The hydraulic (water) powered bath lifts fill up like a bladder and no battery is needed. Water powered bath tub lifts are generally not as nice to use as electric powered bath tub lifts.

How to Fit

  1. Lay a board across the top of your bathtub.
  2. Measure from the middle of the base of the tub to the bottom of the board. This will give you the approximate height your bath tub lift will need to be.
  3. Measure the width from the outer edges of the lips of the bathtub. This will give you the width needed for your bathtub lift.

Weight Capacity: Don't forget to check the weight capacity.

How to Use

bathtub lifts

A bath lift chair is used to get the elderly person down to the bottom of the tub and give them a relaxing soak in hot water.

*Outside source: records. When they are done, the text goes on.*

-- ==== Sys2Proof/Safety.lean ====
section
/-! DEFINITION. The terms in which claims speak of a step: what it wrote, what it left alone, and the
invariants a run keeps. -/

namespace Sys2Proof.Safety

open Sys2Proof.Machine

/-- `trunc_16(n)`: an integer modulo 65536 (`00_scope.md` R9). -/
def trunc16 (n : Int) : Word := BitVec.ofInt 16 n

/-- A field's value in its place, as the encodings of the instruction rules write it (`Rd<<6`). -/
def fieldAt (lo : Nat) (value : Nat) : Word := trunc16 value <<< lo

/-! What a step wrote. -/

/-- The destination holds `v`; pc, when it is another register, is the next address; every other register is
unchanged (`10_state.md` R15). -/
def DestWritten (rd : Reg) (v : Word) (s t : State) : Prop :=
  t.reg rd = v ∧ (rd ≠ Reg.pc → t.reg Reg.pc = trunc16 ((s.reg Reg.pc).toNat + 1)) ∧
    ∀ q, q ≠ rd → q ≠ Reg.pc → t.reg q = s.reg q

/-- Control goes to `target` and every other register is unchanged. -/
def GoesTo (target : Word) (s t : State) : Prop :=
  t.reg Reg.pc = target ∧ ∀ q, q ≠ Reg.pc → t.reg q = s.reg q

/-- Control goes to the next address and every other register is unchanged. -/
def GoesOn (s t : State) : Prop := GoesTo (trunc16 ((s.reg Reg.pc).toNat + 1)) s t

/-- The four flags of PSW are written and bits 4 to 15 are unchanged (`10_state.md` R17, `41_alu.md` R101). -/
def FlagsWritten (n z v c : Bool) (s t : State) : Prop :=
  t.psw.getLsbD 0 = n ∧ t.psw.getLsbD 1 = z ∧ t.psw.getLsbD 2 = v ∧ t.psw.getLsbD 3 = c ∧
    ∀ j, 4 ≤ j → j < 16 → t.psw.getLsbD j = s.psw.getLsbD j

/-! What a step left alone. -/

/-- PSW is unchanged. -/
def PswKept (s t : State) : Prop := t.psw = s.psw

/-- The segment registers are unchanged. -/
def SegmentsKept (s t : State) : Prop := t.cs = s.cs ∧ t.ds = s.ds ∧ t.ss = s.ss ∧ t.es = s.es

/-- The shadow registers are unchanged. -/
def ShadowsKept (s t : State) : Prop :=
  t.pswShadow = s.pswShadow ∧ t.pcShadow = s.pcShadow ∧ t.csShadow = s.csShadow

/-- The running flag and the parameters are unchanged. -/
def ControlKept (s t : State) : Prop := t.running = s.running ∧ t.params = s.params

/-- Everything but the general registers, PSW and memory is unchanged. -/
def SystemKept (s t : State) : Prop := SegmentsKept s t ∧ ShadowsKept s t ∧ ControlKept s t

/-- Every byte of memory reads as before. -/
def MemoryKept (s t : State) : Prop := ∀ k, t.byteAt k = s.byteAt k

/-- The word at `a` reads as `v`, every other word as before, and every byte outside the two of word `a` is
unchanged (`20_memory.md` R42). -/
def StoredOnly (a v : Word) (s t : State) : Prop :=
  t.memRead a = v ∧ (∀ b, b ≠ a → t.memRead b = s.memRead b) ∧
    ∀ k, k / 2 ≠ a.toNat → t.byteAt k = s.byteAt k

/-! The shapes of an instruction's effect. -/

/-- A register is written, nothing else but pc: the data moves, LDI and LD (`40_data_move.md` R90). -/
def RegisterEffect (rd : Reg) (v : Word) (s t : State) : Prop :=
  DestWritten rd v s t ∧ PswKept s t ∧ SystemKept s t ∧ MemoryKept s t

/-- A result and its four flags: N and Z from the result, C and V as given (`41_alu.md` R101, `42_shift.md`
R121). -/
def ResultEffect (rd : Reg) (r : Word) (c v : Bool) (s t : State) : Prop :=
  DestWritten rd r s t ∧ FlagsWritten (r.getLsbD 15) (decide (r = 0)) v c s t ∧ SystemKept s t ∧
    MemoryKept s t

/-- Nothing changes but pc, which goes to `target`. -/
def JumpEffect (target : Word) (s t : State) : Prop :=
  GoesTo target s t ∧ PswKept s t ∧ SystemKept s t ∧ MemoryKept s t

/-- PSW bit `bit` becomes `value`, if PSW has such a bit, and nothing else changes but pc, which goes on
(`45_flag.md` R160, R166). -/
def FlagBitEffect (bit : Nat) (value : Bool) (s t : State) : Prop :=
  (∀ j, j < 16 → t.psw.getLsbD j = if j = bit then value else s.psw.getLsbD j) ∧
    GoesOn s t ∧ SystemKept s t ∧ MemoryKept s t

/-- The core stops and nothing else changes, pc with the rest (`46_system.md` R182). -/
def HaltEffect (s t : State) : Prop :=
  t.running = false ∧ t.params = s.params ∧ (∀ q, t.reg q = s.reg q) ∧ PswKept s t ∧ SegmentsKept s t ∧
    ShadowsKept s t ∧ MemoryKept s t

/-! Invariants of a run. -/

/-- The memory is in canonical form. -/
def MemoryCanonical (s : State) : Prop := s.mem.wf = true

/-- DS, SS and ES, which no instruction writes, and CS and CS', which only copy each other, are zero
(`10_state.md` R22, R23). -/
def SegmentsZero (s : State) : Prop := s.cs = 0 ∧ s.ds = 0 ∧ s.ss = 0 ∧ s.es = 0 ∧ s.csShadow = 0

/-! When two states are the same machine in all that a claim is about. -/

/-- Equal in everything but how a host lays words out as bytes: the same registers, and the same word at every
address (`20_memory.md` R45). -/
def SameButByteOrder (s s' : State) : Prop :=
  s'.x = s.x ∧ s'.psw = s.psw ∧ s'.cs = s.cs ∧ s'.ds = s.ds ∧ s'.ss = s.ss ∧ s'.es = s.es ∧
    s'.pswShadow = s.pswShadow ∧ s'.pcShadow = s.pcShadow ∧ s'.csShadow = s.csShadow ∧
    s'.running = s.running ∧ s'.params.swiVector = s.params.swiVector ∧
    s'.params.flagBaseH = s.params.flagBaseH ∧ ∀ a, s'.memRead a = s.memRead a

/-- The low nibble, N Z V C, agrees (`10_state.md` R17). -/
def SameFlags (psw psw' : Word) : Prop := ∀ j, j < 4 → psw'.getLsbD j = psw.getLsbD j

/-- Equal in everything but what the spec says affects nothing: PSW bits 4 to 15 and their saved copy, and the
segment registers and CS' (`10_state.md` R19, R20, R22). -/
def SameButDescriptive (s s' : State) : Prop :=
  s'.x = s.x ∧ SameFlags s.psw s'.psw ∧ SameFlags s.pswShadow s'.pswShadow ∧ s'.pcShadow = s.pcShadow ∧
    s'.running = s.running ∧ s'.mem = s.mem ∧ s'.params = s.params

/-! The operand forms of the assembler (`30_encoding.md` R84), family by family. -/

/-- The token is a name of register `r`, in either case (R80, R82). -/
def NamesRegister (t : Token) (r : Reg) : Prop := ∃ text, t = .name text ∧ canonText text = regName r

/-- The token is a number of value `n`, read already or as it is written (R83). -/
def NamesNumber (t : Token) (n : Int) : Prop := t = .num n ∨ ∃ text, t = .literal text ∧ literalValue text = some n

/-- The branches: mnemonic and instruction. -/
def branchForms : List (String × (BitVec 9 → Instr)) :=
  [("JZ", .jz), ("JNZ", .jnz), ("JC", .jc), ("JNC", .jnc), ("JN", .jn), ("JNN", .jnn), ("JO", .jo), ("JNO", .jno)]

/-- The flag instructions. -/
def flagForms : List (String × (Fin 16 → Instr)) :=
  [("SET", .set), ("CLR", .clr), ("SET2", .set2), ("CLR2", .clr2)]

/-- The shifts. -/
def shiftForms : List (String × (Reg → Fin 16 → Instr)) := [("SL", .sl), ("SR", .sr), ("SRA", .sra), ("ROR", .ror)]

/-- LD and ST. -/
def memoryForms : List (String × (Reg → Reg → BitVec 5 → Instr)) := [("LD", .ld), ("ST", .st)]

/-- The ALU instructions: mnemonic, register form and immediate form. -/
def aluForms : List (String × (Reg → Reg → Instr) × (Reg → BitVec 4 → Instr)) :=
  [("ADD", .addReg, .addImm), ("SUB", .subReg, .subImm), ("AND", .andReg, .andImm), ("OR", .orReg, .orImm),
    ("XOR", .xorReg, .xorImm)]

/-- The mnemonics whose first operand is a register. -/
def registerFirst : List String :=
  ["MOV", "LSI", "LD", "ST", "ADD", "SUB", "AND", "OR", "XOR", "SL", "SR", "SRA", "ROR"]

/-- What the assembler answers for an operand `n` that has to lie between `lo` and `hi`. -/
def inRange (lo hi n : Int) (i : Instr) (e : EncodingError) : Except EncodingError Instr :=
  if lo ≤ n ∧ n ≤ hi then .ok i else .error e

end Sys2Proof.Safety
end

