-- ==== Sys2Proof/Laws/Asm.lean ====
section
/-! SUPPORT. What the assembler's encode function does, said once: which form each mnemonic selects, and which
tokens name a register or a number. -/

namespace Sys2Proof.Laws.Asm

open Sys2Proof.Safety

variable (labels : Labels) (addr : Word) (ops : List Token)

/-! The form of each mnemonic (`30_encoding.md` R84). -/

theorem assemble_ldi : assemble labels addr "LDI" ops = asmLdi labels ops := rfl
theorem assemble_ld : assemble labels addr "LD" ops = asmMemory labels .ld ops := rfl
theorem assemble_st : assemble labels addr "ST" ops = asmMemory labels .st ops := rfl
theorem assemble_add : assemble labels addr "ADD" ops = asmAlu labels .addReg .addImm ops := rfl
theorem assemble_sub : assemble labels addr "SUB" ops = asmAlu labels .subReg .subImm ops := rfl
theorem assemble_and : assemble labels addr "AND" ops = asmAlu labels .andReg .andImm ops := rfl
theorem assemble_or : assemble labels addr "OR" ops = asmAlu labels .orReg .orImm ops := rfl
theorem assemble_xor : assemble labels addr "XOR" ops = asmAlu labels .xorReg .xorImm ops := rfl
theorem assemble_sl : assemble labels addr "SL" ops = asmShift labels .sl ops := rfl
theorem assemble_sr : assemble labels addr "SR" ops = asmShift labels .sr ops := rfl
theorem assemble_sra : assemble labels addr "SRA" ops = asmShift labels .sra ops := rfl
theorem assemble_ror : assemble labels addr "ROR" ops = asmShift labels .ror ops := rfl
theorem assemble_jz : assemble labels addr "JZ" ops = asmBranch labels addr .jz ops := rfl
theorem assemble_jnz : assemble labels addr "JNZ" ops = asmBranch labels addr .jnz ops := rfl
theorem assemble_jc : assemble labels addr "JC" ops = asmBranch labels addr .jc ops := rfl
theorem assemble_jnc : assemble labels addr "JNC" ops = asmBranch labels addr .jnc ops := rfl
theorem assemble_jn : assemble labels addr "JN" ops = asmBranch labels addr .jn ops := rfl
theorem assemble_jnn : assemble labels addr "JNN" ops = asmBranch labels addr .jnn ops := rfl
theorem assemble_jo : assemble labels addr "JO" ops = asmBranch labels addr .jo ops := rfl
theorem assemble_jno : assemble labels addr "JNO" ops = asmBranch labels addr .jno ops := rfl
theorem assemble_mov : assemble labels addr "MOV" ops = asmMov labels ops := rfl
theorem assemble_lsi : assemble labels addr "LSI" ops = asmLsi labels ops := rfl
theorem assemble_set : assemble labels addr "SET" ops = asmFlag labels .set ops := rfl
theorem assemble_clr : assemble labels addr "CLR" ops = asmFlag labels .clr ops := rfl
theorem assemble_set2 : assemble labels addr "SET2" ops = asmFlag labels .set2 ops := rfl
theorem assemble_clr2 : assemble labels addr "CLR2" ops = asmFlag labels .clr2 ops := rfl
theorem assemble_nop : assemble labels addr "NOP" ops = asmNone .nop ops := rfl
theorem assemble_halt : assemble labels addr "HALT" ops = asmNone .halt ops := rfl
theorem assemble_swi : assemble labels addr "SWI" ops = asmNone .swi ops := rfl
theorem assemble_reti : assemble labels addr "RETI" ops = asmNone .reti ops := rfl

/-! Register operands (R82). -/

/-- A name of a register is read as that register. -/
theorem tokenReg_of_names {t : Token} {r : Reg} (h : NamesRegister t r) : tokenReg t = .ok r := by
  obtain ⟨text, rfl, hx⟩ := h
  simp only [tokenReg, hx]
  fin_cases r <;> rfl

/-- Any other token is an unknown register. -/
theorem tokenReg_of_not_names {t : Token} (h : ∀ r, ¬ NamesRegister t r) :
    tokenReg t = .error (.unknownRegister t) := by
  cases t with
  | num => rfl
  | literal => rfl
  | name text =>
    have hn : ∀ r, canonText text ≠ regName r := fun r e => h r ⟨text, rfl, e⟩
    simp only [Fin.forall_fin_succ, regName] at hn
    unfold tokenReg
    split <;> simp_all

/-! Numeric operands (R83). -/

/-- A number is read as its value, whatever the labels. -/
theorem tokenValue_of_names {t : Token} {n : Int} (h : NamesNumber t n) : tokenValue labels t = .ok n := by
  obtain rfl | ⟨text, rfl, hx⟩ := h
  · rfl
  · simp only [tokenValue, hx]

/-- A literal that is no number is an invalid immediate (R78). -/
theorem tokenValue_of_unparsable {text : String} (h : literalValue text = none) :
    tokenValue labels (.literal text) = .error (.invalidImmediate (.literal text)) := by
  simp only [tokenValue, h]

/-- A number names no register. -/
theorem tokenReg_of_number {t : Token} {n : Int} (h : NamesNumber t n) : tokenReg t = .error (.unknownRegister t) := by
  obtain rfl | ⟨text, rfl, _⟩ := h <;> rfl

/-! How the error of a step of the assembler ends it. -/

@[simp] theorem ok_bind {α β : Type} (a : α) (f : α → Except EncodingError β) : (Except.ok a >>= f) = f a := rfl
@[simp] theorem error_bind {α β : Type} (e : EncodingError) (f : α → Except EncodingError β) :
    ((Except.error e : Except EncodingError α) >>= f) = .error e := rfl

end Sys2Proof.Laws.Asm
end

A bath lift chair is also used to allow the senior to access the bathtub in sitting (thus preventing falls).

  1. Have your elderly parent sit on the middle of the edge of the bath tub lift (when it is in the upright position).
  2. Once they are feeling secure, they turn their body and lift one leg over the side of the bathtub (in sitting) and into the tub.
  3. Then they lift their other leg up and over the tub.
  4. When both legs are inside the bathtub, they can move their bottom towards the middle (still in sitting).
  5. Once secure in the middle and well balanced, they use the controller to move themselves down to the bottom of the tub.
  6. If they have the recline option, the backrest will start moving backwards once they are in the lowest position on the bottom of the bathtub. When they are in a comfortable amount of recline, they stop pushing the button.
  7. When they are done in the bath, they use the controller to move themselves back into upright at the top of the tub and do the reverse of 1, 2, 3 and 4.

How Much Do Bath Lifts Cost?

Bath tub lift chairs usually cost between $1000 and $3000.